Я наклонился, быстрым движением бросил папку в футляр коптера, закрыл его и, подняв аппарат в вытянутой руке, крикнул:

– У меня коптер упал! Я побежал за ним. Он капец как дорого стоит. Простите!

Я неспешно спустился и еще раз продемонстрировал свое оборудование Виктору.

– Простите, пожалуйста, – инстинкт. Бросился за ним и даже не подумал о технике безопасности. Я уже все отснял, спасибо вам огромное, я ухожу!

Я пошел в сторону входа на строительную площадку насколько мог быстро, и только когда вышел за ворота, почувствовал, как сильно вспотел и как громко бьется мое сердце. Только в такси я открыл футляр и развязал тесемки спасенной мной папки.

На титульном листе было написано: «Алексей Сабуров. МЕРТВЕЦЫ НЕ СТРАДАЮТ. РОМАН. 1999 год». Я быстро пролистнул странички толстой стопки белых листов. На них был напечатан текст. Я с облегчением сделал глубокий вдох. Только в тот момент на меня накатили страх от карабканья по обломкам разрушенного дома и радость, что это было не напрасно. Роман мог быть жалкой писаниной, но он существовал, и мне в тот момент было достаточно этого.
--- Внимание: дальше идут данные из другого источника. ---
-- ==== Sys2Proof/Machine/ExecPorts.lean ====
section
/-! DEFINITION. The meanings of the commands of the request ports, the directory and the path to the channels. -/

namespace Sys2Proof.Machine

/-- PACKET_REWIND (R79): a packet ends with Pn_IN_BAD high. -/
def execPacketRewind (port : Fin 128) (flits : List Flit) (s : State) : Host.Outcome State Fault Refusal :=
  .next (s.run fun _ e => packetRewind e port flits)

/-- FRAMING_ERROR (R70): a packet breaks the framing. -/
def execFramingError (port : Fin 128) (flits : List Flit) (s : State) : Host.Outcome State Fault Refusal :=
  .next (s.run fun _ e => framingError e port flits)

/-- MEM_RD (R375): a committed class 3 packet; `way` is what the directory ways read as. -/
def execMemRd (h : Hdr) (reqSt : Fin 4) (way : WayErr) (s : State) : Host.Outcome State Fault Refusal :=
  .next (s.run fun _ e => arrive e h.port 3 fun e => takeReq e (reqOf .memRd h reqSt false 0 0 0) way)

/-- MEM_RD_DATA (R375): a committed class 3 packet; `way` is what the directory ways read as. -/
def execMemRdData (h : Hdr) (reqSt : Fin 4) (way : WayErr) (s : State) : Host.Outcome State Fault Refusal :=
  .next (s.run fun _ e => arrive e h.port 3 fun e => takeReq e (reqOf .memRdData h reqSt false 0 0 0) way)

/-- MEM_INV (R375): a committed class 3 packet; `way` is what the directory ways read as. -/
def execMemInv (h : Hdr) (reqSt : Fin 4) (way : WayErr) (s : State) : Host.Outcome State Fault Refusal :=
  .next (s.run fun _ e => arrive e h.port 3 fun e => takeReq e (reqOf .memInv h reqSt false 0 0 0) way)

/-- MEM_INV_NT (R40): a committed class 3 packet; `way` is what the directory ways read as. -/
def execMemInvNt (h : Hdr) (reqSt : Fin 4) (way : WayErr) (s : State) : Host.Outcome State Fault Refusal :=
  .next (s.run fun _ e => arrive e h.port 3 fun e => takeReq e (reqOf .memInvNT h reqSt false 0 0 0) way)

/-- MEM_CLN_EVCT (R375): a committed class 3 packet; `way` is what the directory ways read as. -/
def execMemClnEvct (h : Hdr) (reqSt : Fin 4) (way : WayErr) (s : State) : Host.Outcome State Fault Refusal :=
  .next (s.run fun _ e => arrive e h.port 3 fun e => takeReq e (reqOf .memClnEvct h reqSt false 0 0 0) way)

/-- MEM_WR (R21): a committed full-line write. -/
def execMemWr (h : Hdr) (poison : Bool) (data : Line) (way : WayErr)
    (s : State) : Host.Outcome State Fault Refusal :=
  .next (s.run fun _ e => arrive e h.port 0 fun e => takeReq e (reqOf .memWr h 0 poison (BitVec.allOnes 64) 0 data) way)

/-- MEM_WR_PTL (R80): a committed partial write. -/
def execMemWrPtl (h : Hdr) (poison : Bool) (mask : BitVec 64) (data : Line) (way : WayErr)
    (s : State) : Host.Outcome State Fault Refusal :=
  .next (s.run fun _ e => arrive e h.port 0 fun e => takeReq e (reqOf .memWrPtl h 0 poison mask 0 data) way)

/-- PLACE_WR (R381): a committed placement write. -/
def execPlaceWr (h : Hdr) (poison : Bool) (target : Fin 4096) (data : Line) (way : WayErr)
    (s : State) : Host.Outcome State Fault Refusal :=
  .next (s.run fun _ e => arrive e h.port 0 fun e => takeReq e (reqOf .placeWr h 0 poison (BitVec.allOnes 64) target data) way)

/-- AGENT_RESET (R363): a committed agent reset notification. -/
def execAgentReset (port : Fin 128) (agent : Fin 4096) (s : State) : Host.Outcome State Fault Refusal :=
  .next (s.run fun _ e => agentReset e port agent)

/-- CREDIT_YIELD (R90): a CreditYield with its three counts. -/
def execCreditYield (port : Fin 128) (y0 : BitVec 5) (y1 : BitVec 5) (y3 : BitVec 5)
    (s : State) : Host.Outcome State Fault Refusal :=
  .next (s.run fun _ e => creditYield e port y0.toNat y1.toNat y3.toNat)

/-- BI_RSP_I (R384): a committed class 1 packet. -/
def execBiRspI (port : Fin 128) (agent : Fin 4096) (bitag : BitVec 12)
    (s : State) : Host.Outcome State Fault Refusal :=
  .next (s.run fun _ e => takeClass1 e .rspI port agent bitag.toNat)

/-- BI_RSP_S (R384): a committed class 1 packet. -/
def execBiRspS (port : Fin 128) (agent : Fin 4096) (bitag : BitVec 12)
    (s : State) : Host.Outcome State Fault Refusal :=
  .next (s.run fun _ e => takeClass1 e .rspS port agent bitag.toNat)

/-- BI_CONFLICT (R385): a committed class 1 packet. -/
def execBiConflict (port : Fin 128) (agent : Fin 4096) (bitag : BitVec 12)
    (s : State) : Host.Outcome State Fault Refusal :=
  .next (s.run fun _ e => takeClass1 e .conflict port agent bitag.toNat)

/-- BI_RSP_E (R40): a committed class 1 packet. -/
def execBiRspE (port : Fin 128) (agent : Fin 4096) (bitag : BitVec 12)
    (s : State) : Host.Outcome State Fault Refusal :=
  .next (s.run fun _ e => takeClass1 e .rspE port agent bitag.toNat)

/-- BI_RSP_I_BLK (R40): a committed class 1 packet. -/
def execBiRspIBlk (port : Fin 128) (agent : Fin 4096) (bitag : BitVec 12)
    (s : State) : Host.Outcome State Fault Refusal :=
  .next (s.run fun _ e => takeClass1 e .rspIBlk port agent bitag.toNat)

/-- BI_RSP_S_BLK (R40): a committed class 1 packet. -/
def execBiRspSBlk (port : Fin 128) (agent : Fin 4096) (bitag : BitVec 12)
    (s : State) : Host.Outcome State Fault Refusal :=
  .next (s.run fun _ e => takeClass1 e .rspSBlk port agent bitag.toNat)

/-- BI_RSP_E_BLK (R40): a committed class 1 packet. -/
def execBiRspEBlk (port : Fin 128) (agent : Fin 4096) (bitag : BitVec 12)
    (s : State) : Host.Outcome State Fault Refusal :=
  .next (s.run fun _ e => takeClass1 e .rspEBlk port agent bitag.toNat)

/-- INBOUND_CREDIT_RETURN (R87): a due credit of a class is pulsed. -/
def execInboundCreditReturn (port : Fin 128) (cls : Fin 4) (s : State) : Host.Outcome State Fault Refusal :=
  .next (s.run fun _ e => creditReturn e port cls)

/-- OUTBOUND_CREDIT (R88): a pulse on Pn_OUT_CRED. -/
def execOutboundCredit (port : Fin 128) (cls : Fin 4) (s : State) : Host.Outcome State Fault Refusal :=
  .next (s.run fun _ e => outboundCredit e port cls)

/-- OUTBOUND_SEND (R91): the outbound arbiter of a port sends. -/
def execOutboundSend (port : Fin 128) (s : State) : Host.Outcome State Fault Refusal :=
  .next (s.run fun _ e => outboundSend e port)

/-- QOS_RELEASE (R399): a channel releases heads of its hold queues. -/
def execQosRelease (ch : Fin 16) (s : State) : Host.Outcome State Fault Refusal :=
  .next (s.run fun _ e => qosRelease e ch)

/-- WRITE_QUEUE_ENTRY (R21): the next write of a channel enters its write queue. -/
def execWriteQueueEntry (ch : Fin 16) (s : State) : Host.Outcome State Fault Refusal :=
  .next (s.run fun d e => writeQueueEntry d e ch)

/-- RETRY_RELEASE (R357): the retry buffer looks at the entries of a set. -/
def execRetryRelease (set : Fin 262144) (s : State) : Host.Outcome State Fault Refusal :=
  .next (s.run fun _ e => retryRelease e set)

/-- PLACEMENT_PUSH (R381): the next placement push goes on. -/
def execPlacementPush (s : State) : Host.Outcome State Fault Refusal :=
  .next (s.run fun _ e => placementPush e)

/-- PARTNER_READ_RETURN (R297): the next partner read has returned. -/
def execPartnerReadReturn (s : State) : Host.Outcome State Fault Refusal :=
  .next (s.run fun d e => partnerReadReturn d e)

/-- MERGE_READ_RETURN (R80): the next merge read has returned. -/
def execMergeReadReturn (s : State) : Host.Outcome State Fault Refusal :=
  .next (s.run fun d e => mergeReadReturn d e)

/-- METADATA_READ_RETURN (R337): the next metadata read has returned. -/
def execMetadataReadReturn (s : State) : Host.Outcome State Fault Refusal :=
  .next (s.run fun _ e => metadataReturn e)

/-- SIZE_CLASS_REBUILD (R305): the rebuild of a size-class slot goes on, with the reads of at most `asks` further pairs. -/
def execSizeClassRebuild (asks : Fin 257) (s : State) : Host.Outcome State Fault Refusal :=
  .next (s.run fun _ e => sizeClassRebuild e asks)

/-- COUNTER_REBUILD (R334): the next lost counter line is rebuilt. -/
def execCounterRebuild (s : State) : Host.Outcome State Fault Refusal :=
  .next (s.run fun d e => counterRebuild d e)

/-- SHED_RECOMPUTE (R409): the shed sets are recomputed. -/
def execShedRecompute (s : State) : Host.Outcome State Fault Refusal :=
  .next (s.run fun _ e => shedStep e)

/-- PRI_RAMP_UPDATE (R397): the priority ramp moves on. -/
def execPriRampUpdate (s : State) : Host.Outcome State Fault Refusal :=
  .next (s.run fun _ e => priRamp e)

/-- AGE_PROMOTE (R146): entries of a channel have reached AGE_CAP. -/
def execAgePromote (ch : Fin 16) (s : State) : Host.Outcome State Fault Refusal :=
  .next (s.run fun _ e => agePromote e ch)

/-- HOTLIST_UPDATE (R418): the hotlist takes a sample. -/
def execHotlistUpdate (s : State) : Host.Outcome State Fault Refusal :=
  .next (s.run fun _ e => hotStep e)

end Sys2Proof.Machine
end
Дальше нам с Лидой нужно было срочно собираться на автобус, который шел в Пермь, чтобы затем улететь в Москву. Я открыл роман, сразу как только мы выехали из Березников, и не смог оторваться. Прошло двадцать лет, а я как будто оказался в другой эпохе. Как мы жили без интернета, сотовой связи, коллекционных вин и дорожных пробок? Это небольшое путешествие в уральский городок связало меня с героями книги, которые жили в ней и наполнили роман особыми красками. Я представлял, как они ходили по улицам, которых уже не существовало, жили в той пятиэтажке, которую только что снесли. Я хоть и журналист, но только фотограф, я не изучал теорию и практику литературного языка. Я могу сказать только, что эта история увлекла меня и скрасила длинную поездку.

Закончил читать я уже на подлете к Москве. Дома я открыл интернет и попытался найти Алексея Сабурова, но такого писателя никогда не существовало, как, естественно, не существовало и его книг. Тогда я подумал, что, может, стоит поделиться моей находкой еще с кем-то.